To recycle "spent" Ferric Etchant...one method, "the acidic method"...

1a: Add enough concentrated HCl to dissolve all the rust that has formed, if none has formed proceed to the next step...

2a: Add steel wool to react with the CuCl2 from the etched boards and displace the Copper.
CuCl2 + Fe ------> FeCl2 + Cu

The Steel Wool will also react with any Excess HCl too according to the next equation:
2HCl + Fe---------->FeCl2 + H2
So do it in a ventilated area so the hydrogen does not build up.
Once no more Copper sponge forms on the steel wool decant the solution...it is a mixture of Ferrous and Ferric Chlorides, (Iron-II and Iron-III Chlorides).
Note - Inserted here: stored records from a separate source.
-- ==== Sys2Proof/Word.lean ====
section
/-!
DEFINITION. The word types of the machine and the fixed-size tables of them: a lane word, a scalar,
a 128-bit mask, a vector register of 128 lane words.
-/
namespace Sys2Proof

/-- One byte. -/
abbrev Byte := BitVec 8
/-- A 32-bit lane word, instruction word or literal (R29, R59). -/
abbrev Word := BitVec 32
/-- A 64-bit scalar (R127). -/
abbrev Dword := BitVec 64
/-- One bit per lane: EXEC, a predicate, LIVE, a done-mask (R19, R127). -/
abbrev Mask := BitVec 128
/-- A virtual byte address (R29, R374). -/
abbrev Va := BitVec 56
/-- A 7-bit register field of an instruction word (R30). -/
abbrev Reg := BitVec 7

/-- A table of `n` entries from its values, lowest index first. -/
def tab (n : Nat) (f : Nat → α) : Vector α n :=
  ⟨⟨(List.range n).map f⟩, by simp⟩

/-- Entry `i` of a table, or `d` where there is none. -/
def Vector.at0 (v : Vector α n) (i : Nat) (d : α) : α := v.toList.getD i d

/-- The table with entry `i` replaced; an index outside the table changes nothing. -/
def Vector.put (v : Vector α n) (i : Nat) (x : α) : Vector α n :=
  ⟨⟨v.toList.set i x⟩, by simp⟩

/-- A vector register: lane `L` is entry `L` (R109). -/
abbrev VReg := Vector Word 128

/-- The vector register that holds zero in every lane. -/
def VReg.zero : VReg := Vector.replicate 128 0

/-- The word of lane `L`. -/
def VReg.lane (v : VReg) (L : Nat) : Word := Vector.at0 v L 0

/-- Bit `L` of a mask. -/
def Mask.has (m : Mask) (L : Nat) : Bool := m.getLsbD L

/-- The mask whose bit `L` is `f L`. -/
def Mask.of (f : Nat → Bool) : Mask :=
  (List.range 128).foldl (fun m L => if f L then m ||| (1#128 <<< L) else m) 0#128

/-- All 128 bits one or all zero. -/
def Mask.all (b : Bool) : Mask := if b then BitVec.allOnes 128 else 0#128

/-- The lanes of a mask in ascending order. -/
def Mask.lanes (m : Mask) : List Nat := (List.range 128).filter m.has

/-- The number of lanes of a mask. -/
def Mask.count (m : Mask) : Nat := m.lanes.length

/-- The lowest lane of a mask. -/
def Mask.first (m : Mask) : Option Nat := m.lanes.head?

/-- The bits `hi` to `lo` of a number, as a number (R2). -/
def bits (x : Nat) (hi lo : Nat) : Nat := (x >>> lo) % 2 ^ (hi + 1 - lo)

/-- Bit `n` of a number. -/
def bit (x : Nat) (n : Nat) : Bool := x.testBit n

/-- A field value placed at bit `lo`. -/
def place (x : Nat) (lo : Nat) : Nat := x <<< lo

/-- A Boolean as a bit. -/
def b2n (b : Bool) : Nat := if b then 1 else 0

end Sys2Proof
end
3a: Let it stand in the same tray used to etch the boards in...atmospheric oxygen will gradually oxidize the FeCl2 to Fe-III according to the next equation:
12FeCl2 + 3O2 + 6H2O -------> 8FeCl3 + 4Fe(OH)3

Fe(OH)3 is effectively rust, so the tray will get rusty over time...about a week. Alternatively you can slosh some hydrogen peroxide in and it will all happen instantly, but the hydrogen peroxide is expensive and the whole idea here is to keep it CHEAP.
12FeCl2 + 6H2O2 --------> 8FeCl3 + 4Fe(OH)3

4a: Add just enough conc HCl to dissolve all the rust.
Fe(OH)3 + 3HCl -----> FeCl3 + 3H2O

If you add excess conc HCl it will react with the FeCl3 already there to make HFeCl4, (Therachloroferric acid), which etches boards even better and faster!
Disadvantages of this method....it is slow...determined by how long the oxygen in the air will oxidize all the Fe-II back to Fe-III...this is why it is done in the etching tray, for maximum surface exposure to the air. People that are likely to disturb it must be kept away...like children and the missus.
Advantages: Copper comes out as the metal. You end up with more Ferric Chloride than you started with because you added Iron (in the from of Steel Wool) and HCl.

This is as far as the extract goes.